The CEO of DTE, Jerry Norcia, claims they’re doing all they can to prevent outages like this. He says they looked into burying power lines to protect them against high winds, but the costs to do so would be exorbitant. He openly says they’ve decided it’s cheaper to pay for aggressive tree trimming. That may be true, but if the power to hundreds of thousands of people is going out five times in two months, maybe they need to be a little more aggressive about trimming trees. In other words, hire more workers and fix the damn power grid!

House Viewing While Black

Aug 16, 2021

In broad daylight, a black realtor, Mr. Brown, showed a house for sale to a black potential home buyer, Mr. Thorne, on August 1st in Wyoming, Michigan, a working-class suburb of Grand Rapids.

The two were viewing the upstairs when Mr. Thorne’s 15-year-old son rushed to tell them about “a lot of police officers outside.” Looking out a window, the home buyer saw an officer pointing a gun at him.

When the three exited with hands up, they were handcuffed by five officers and placed in separate squad cars for questioning. The realtor was eventually able to show proof he had permission to be there. The three terrorized men were not arrested.

Police later released the 911 call. In it, an elderly woman tells a dispatcher, “last week Saturday, the police came out. There was a young Black man that was squatting in a home that was for sale. I know they came and took him away and towed his car away. Well, he’s back there again. The car is sitting out front.”

Said the realtor, “If we walked out of there, and I’d been a white lady and her white client and daughter, they would’ve dropped those guns in a heartbeat,” he said.

The home buyer, an Army veteran, grew up in Wyoming. He said afterwards, “It’s 100% guaranteed I’m not buying a house in that city.”

This incident became national news when the police video was released. In an official statement, the Wyoming Police Department had the nerve to say this was not racial profiling.

They don’t get to decide. The three men who had guns pointed at them know exactly what they experienced.

Heat Kills—But Not Equally

Aug 16, 2021

High heat in much of the U.S. has been killing people. In fact, heat kills more people in this country than any other kind of extreme weather. But like almost every other problem, high temperatures are especially deadly for poor and working-class people.
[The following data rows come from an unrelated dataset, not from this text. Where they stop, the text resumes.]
/-- The completion object is written by the root: 24 bytes and, once they are performed, an add of 1: its release at dev (R235).  A
fault is reported with context ID 0 and the KID.  The numbers answered are those of the two writes. -/
def State.writeCompletion (s : State) (k : Kernel) (root status : Nat) (ok : Bool) : State × List Nat :=
  let w := k.who root
  let va := k.hdr.compl
  let data := leBytes 8 status ++ leBytes 2 k.hdr.kid ++ leBytes 1 (KState.final ok) ++ leBytes 5 0 ++ leBytes 8 s.gtime
  let verdict := match (if canonNat va then s.xlate w.part w.asid w.priv va (.store false false) else .error (0x04, 0x01)) with
    | .error f => Except.error f
    | .ok (s, l) => if (l.cls = 0 ∧ !l.peer) ∨ l.cls = 2 ∨ l.cls = 4 then .ok (s, l) else .error (0x05, 0x12)
  match verdict with
  | .error f => (s.report root k.part f.1 k.hdr.kid { cls := f.1, sub := f.2, kind := kStore, size := 5, faddr := W va }, [])
  | .ok (s, l) =>
    let ga := l.ga va
    let via := (s.part w.part).tslice w.asid va
    let home := s.homeOfAcc w va (.eng [] .dev) l ga
    let info : OpInfo := { cls := .other, copy := false, wenq := false, site := root, key := noKey, kid := 0, dest := none, cl := clusterOf root }
    let (t1, s) := s.newOp info
    let (t2, s) := s.newOp info
    let acc (at_ tok : Nat) (k : ReqKind) : Acc := { w := w, va := va + at_, ga := ga + at_, leaf := l, k := k, tok := tok, snooped := false }
    let s := s.send (.slice via) (.slice home) regVn (.acc (acc 0 t1 (.eng data .dev)))
    (s.send (.slice via) (.slice home) regVn (.acc (acc 24 t2 (.engAdd .dev t1))), [t1, t2])

/-! ## Slots of cores (R172, R274) -/

/-- The first free scratch window of a size in KiB on a core (R170, R274).  DEDUCED, log entry 64. -/
def Core.freeWindow (c : Core) (kib : Nat) : Option Nat :=
  let used := (c.ks.filter fun k => k.kid.isSome).map fun k => (k.winBase, k.winSize)
  let size := kib * 1024
  ((0 :: used.map fun u => u.1 + u.2).filter fun b =>
      decide (b + size ≤ 262144) && used.all fun u => decide (b + size ≤ u.1) || decide (u.1 + u.2 ≤ b) || size == 0).foldl
    (fun b x => match b with
      | none => some x
      | some y => some (min x y)) none

/-- The first run of free barriers on a core (R274).  DEDUCED, log entry 64. -/
def Core.freeBars (c : Core) (n : Nat) : Option Nat :=
  let used := (c.ks.filter fun k => k.kid.isSome).map fun k => (k.barBase, k.barShare)
  ((0 :: used.map fun u => u.1 + u.2).filter fun b =>
      decide (b + n ≤ 64) && used.all fun u => decide (b + n ≤ u.1) || decide (u.1 + u.2 ≤ b) || n == 0).foldl
    (fun b x => match b with
      | none => some x
      | some y => some (min x y)) none

/-- The lowest free kernel slot of a core.  DEDUCED, log entry 64. -/
def Core.freeSlot (c : Core) : Option Nat := c.ks.findIdx? fun k => k.kid.isNone

/-- Whether a core is eligible for a kernel (R274).  DEDUCED, log entry 64. -/
def State.eligibleCore (s : State) (p : Nat) (k : Kernel) (site : Nat) : Bool :=
  let c := s.core site
  s.enabled site && c.pos.isSome && c.life == .active && s.inPart p site && c.freeSlot.isSome &&
    (c.freeWindow k.hdr.swin).isSome && (c.freeBars k.hdr.bshare).isSome

/-- A barrier that nothing has initialised (R329). -/
def Bar.uninit : Bar :=
  { state := 0, group := false, thr := false, blk := false, loc := false, phase := 0, expa := 0, arra := 0, expb := 0, expbc := 0,
    arrb := 0, ncons := 0, lp := 0, ack0 := 0, ack1 := 0, gn := 0, gi := 0, gtab := 0, rcv0 := 0, rcv1 := 0, members := [],
    round := 0, sent := false }

/-- A host core's slot is reserved and loaded (R172, R274). -/
def State.reserveSlot (s : State) (k : Kernel) (site : Nat) : State :=
  s.modCore site fun c =>
    match c.freeSlot, c.freeWindow k.hdr.swin, c.freeBars k.hdr.bshare with
    | some i, some wb, some bb =>
      let x : KSlot :=
        { kid := some k.hdr.kid, part := k.part, s := k.hdr.s, stamps := List.replicate 8 (0, 0), answered := List.replicate 8 (0, 0), winBase := wb,
          winSize := k.hdr.swin * 1024, barBase := bb, barShare := k.hdr.bshare, widths := k.hdr.w, l1share := k.hdr.l1share,
          handles := k.templates.map fun h => (h.1, { h.2 with asid := k.asid }) }
      let bars := c.bars.filter fun b => !(decide (bb ≤ b.1) && decide (b.1 < bb + k.hdr.bshare))
      { c.setKs i x with bars := bars }
    | _, _, _ => c

/-- A kernel slot released: its stash is written back, its handles are UNDEF, its barriers and waiters are gone (R172, R280). -/
def State.releaseSlot (s : State) (part kid site : Nat) : State :=
  match (s.core site).slotOf part kid with
  | none => s
  | some i =>
    let k := (s.core site).ks.getD i KSlot.reset
    let s := k.handles.foldl (fun s h => if h.2.st = .stash then s.dropStash site h.2 else s) s
    s.modCore site fun c =>
      let mine (b : Nat) : Bool := decide (k.barBase ≤ b) && decide (b < k.barBase + k.barShare)
      { c.setKs i KSlot.reset with
        bars := c.bars.filter fun b => !mine b.1
        waiters := c.waiters.filter fun w => !mine w.b
        stash := c.stash.filter fun x => x.ks != i }

/-! ## The end of a kernel (R280–R285) -/

/-- The replay of a graph kernel that ends remembers the writes of its completion object (R289, R291). -/
def State.noteReplayEnd (s : State) (p : Nat) (k : Kernel) (toks : List Nat) : State :=
  s.modPart p fun x => { x with
    replays := x.replays.map fun r => if k.replay = some (r.obj, r.seq) then { r with pending := r.pending ++ toks } else r }

/-- A replay whose last kernel has ended: every header is launched, no kernel of it is left, and every completion object it wrote is
performed, since DONE is a release (R289, R291). -/
def State.replayOver (s : State) (p : Nat) (r : Replay) : Bool :=
  r.next == r.nk && !((s.part p).kernels.any fun k => k.replay == some (r.obj, r.seq)) &&
    !(r.pending.any fun t => (tget s.ops t).isSome)

/-- The end of a replay at its graph object: BUSY of its bank clears and DONE counts one more, once the object's line may be written
(R289, R291). -/
def State.endReplay (s : State) (p : Nat) (r : Replay) : State :=
  let site := (s.part p).sites.headD 0
  match s.readyLine (unitAcc (unitWho site p 0 2 0) r.obj r.obj (leafOf 0 0 r.obj) [] 64 true) true with
  | .wait t => t
  | .fault _ _ _ => s
  | .ok s =>
    let s := s.modPart p fun x => { x with replays := x.replays.filter fun q => !(q.obj == r.obj && q.seq == r.seq) }
    let busy := s.rdNat (r.obj + 0x30) 1
    let s := s.pokeGa p site (r.obj + 0x30) (leBytes 1 (if busy.testBit r.bank then busy - 2 ^ r.bank else busy))
    s.pokeGa p site (r.obj + 0x28) (leBytes 8 (s.rdNat (r.obj + 0x28) 8 + 1))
Many workers—particularly black and Hispanic—live in neighborhoods that lack sufficient green spaces and trees, that have an excessive amount of hot road pavement, parking lots and buildings. They also frequently live in housing—both public and private—that lacks good ventilation and air conditioning.
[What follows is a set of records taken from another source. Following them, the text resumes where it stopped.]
/-- Step MASK_POP (R212, R322): `mmacs` pops the entries it still needs, as far as the metadata queue holds them, and checks
them all before the first pass. -/
def execMaskPop (cl : Nat) (s : State) : Out :=
  let c := s.cl cl
  match c.mrun with
  | none => .next s
  | some r =>
    match r.op.k with
    | .mmac true _ _ _ _ _ =>
      if r.masked || r.err.isSome then .next s
      else
        let cfg := mcfgOf r.cfg
        let q := cfg.qt % 4
        let need := cfg.kk / 48
        let have_ := tgetD c.mqueues q []
        let n := need - r.masks.length
        let r := { r with masks := r.masks ++ (have_.take n).map leNat }
        let c := { c with mqueues := tset c.mqueues q (have_.drop n) }
        if r.masks.length < need then .next (s.setCl cl { c with mrun := some r })
        else
          match r.masks.findSome? (maskFault cfg.spn) with
          | some sub =>
            .next (({ s with free := s.free + 1 }).setCl cl { c with mrun := some { r with
              err := some { cls := 0x07, sub := sub, kind := kEngine, size := 0xF, faddr := Config.freeWord s.free } } })
          | none => .next (s.setCl cl { c with mrun := some { r with masked := true } })
    | .mmac false _ _ _ _ _ | .mcfg _ _ | .mloadb _ _ | .mepi _ _ _ _ _ _ _ _ _ | .ctswap _ => .next s

/-! ## Passes (R211, R216, R217) -/

/-- Rows of the replay store (R216). -/
def replayRows : Nat := 16

/-- What a pass over a row comes to: the subclass of FMT that its scale records raise, or the row's bytes with the flags and the two sums of
its check. -/
def passRow (core : Core) (k : KSlot) (cfg : MCfg) (b : ResB) (o : MatOp) (masks : List Nat) (hA hD : Handle) (z : Bool) (row : Nat) :
    Except Nat (List Byte × Flags × Nat × Nat) :=
  let scales := if isBlock cfg.afmt then rowScales core.scratch k hA row else []
  match scales.findSome? (scaleFault cfg.afmt) with
  | some sub => .error sub
  | none =>
    let acc := if z then List.replicate cfg.n 0 else rowElems core.scratch k hD row
    let segs := rowSegs cfg o.tab masks (rowElems core.scratch k hA row) scales
    let r := macRow cfg b segs acc
    .ok (rowOf hD.fmt r.1, r.2, passP b segs, passQ b segs)

/-- Step MATRIX_PASS (R84, R93, R98, R99, R211, R215–R217, R425): a row whose check failed is passed again, or the next row is
passed while the replay store has room; a pass starts while the cluster's account is positive, and debits it. -/
def execMatrixPass (cl : Nat) (s : State) : Out :=
  let c := s.cl cl
  match c.mrun, c.resB with
  | some r, some b =>
    match r.op.k with
    | .mmac sparse _ d hA hD o =>
      let site := r.op.who.site
      let core := s.core site
      let k := core.ks.getD r.op.who.ks KSlot.reset
      let cfg := mcfgOf r.cfg
      let pass (row : Nat) := passRow core k cfg b r.op r.masks hA hD (matZ o) row
      if c.account = 0 then .next s
      else
      let c := c.debit r.op.id
      match c.unchecked.find? fun u => u.opId == r.op.id && u.pending with
      | some u =>
        match pass u.row with
        | .error _ => .next s
        | .ok (bs, f, p, q) =>
          let turn (v : Unchecked) : Unchecked := if v = u then { v with pending := false, p := p, q := q } else v
          let s := s.setCl cl { c with unchecked := c.unchecked.map turn, mrun := some { r with flags := r.flags.or f } }
          .next (s.modCore site fun x => { x with scratch := memWrite x.scratch u.at_ bs })
      | none =>
        if (sparse && !r.masked) || r.err.isSome || decide (matRows o ≤ r.row) || decide (replayRows ≤ c.unchecked.length) then .next s
        else
          let row := matRow0 o + r.row
          match pass row with
          | .error sub =>
            .next (s.setCl cl { c with mrun := some { r with
              err := some { cls := 0x07, sub := sub, kind := kEngine, size := 0xF, faddr := W row } } })
          | .ok (bs, f, p, q) =>
            let at_ := k.rowAt hD row
            let u : Unchecked :=
              { opId := r.op.id, site := site, ks := r.op.who.ks, h := d, row := row, at_ := at_,
                prior := memRead core.scratch at_ hD.rowBytes, epiH := none, failed := false, pending := false, redo := false,
                lost := false, p := p, q := q, slot := r.op.who.slot, pc := r.op.who.pc }
            let s := s.setCl cl { c with unchecked := c.unchecked ++ [u], mrun := some { r with row := r.row + 1, flags := r.flags.or f } }
            .next (s.modCore site fun x => { x with scratch := memWrite x.scratch at_ bs })
    | .mcfg _ _ | .mloadb _ _ | .mepi _ _ _ _ _ _ _ _ _ | .ctswap _ => .next s
  | _, _ => .next s

/-! ## Epilogues (R213, R216, R441) -/

/-- Whether a number lies below another, −0 below +0. -/
def FVal.below (x y : FVal) : Bool :=
  x.cmp y == .lt || (match x, y with
    | .fin a, .fin b => a.isZero && b.isZero && a.neg && !b.neg
    | _, _ => false)

/-- The activation of an exact value (R213).  The clamp takes −0 as below +0, as R87 orders them, so a zero bound gives the result its
sign.  DEDUCED, log entry 104. -/
def activate (c : MCfg) (y : FVal) : FVal :=
  if y.isNan then y
  else if c.epi % 4 = 1 then (if y.cmp (.fin (Dyad.zero false)) == .gt then y else .fin (Dyad.zero false))
  else if c.epi % 4 = 2 then
    let lo := fmtF32.value c.clo
    let hi := fmtF32.value c.chi
    let y := if y.below lo then lo else y
    if hi.below y then hi else y
  else y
These neighborhoods have summertime temperatures that average 5, 10 or even 15 degrees hotter than more affluent mostly white ones.

This is not coincidental. As one environmental consultant put it: “We didn’t get here by accident, and we’re not going to get it fixed by accident.” Especially since climate changes are making the situation worse.

Government housing and real estate regulations have always been drawn up to benefit real estate companies and wealthy people. Racist government housing policies starting from the 1930s caused residential investment in certain areas to be choked off, while nearby industrial investment was encouraged. Highways were also frequently run through or near these neighborhoods, bringing more heat and pollution.

This is the reason we are in this situation today.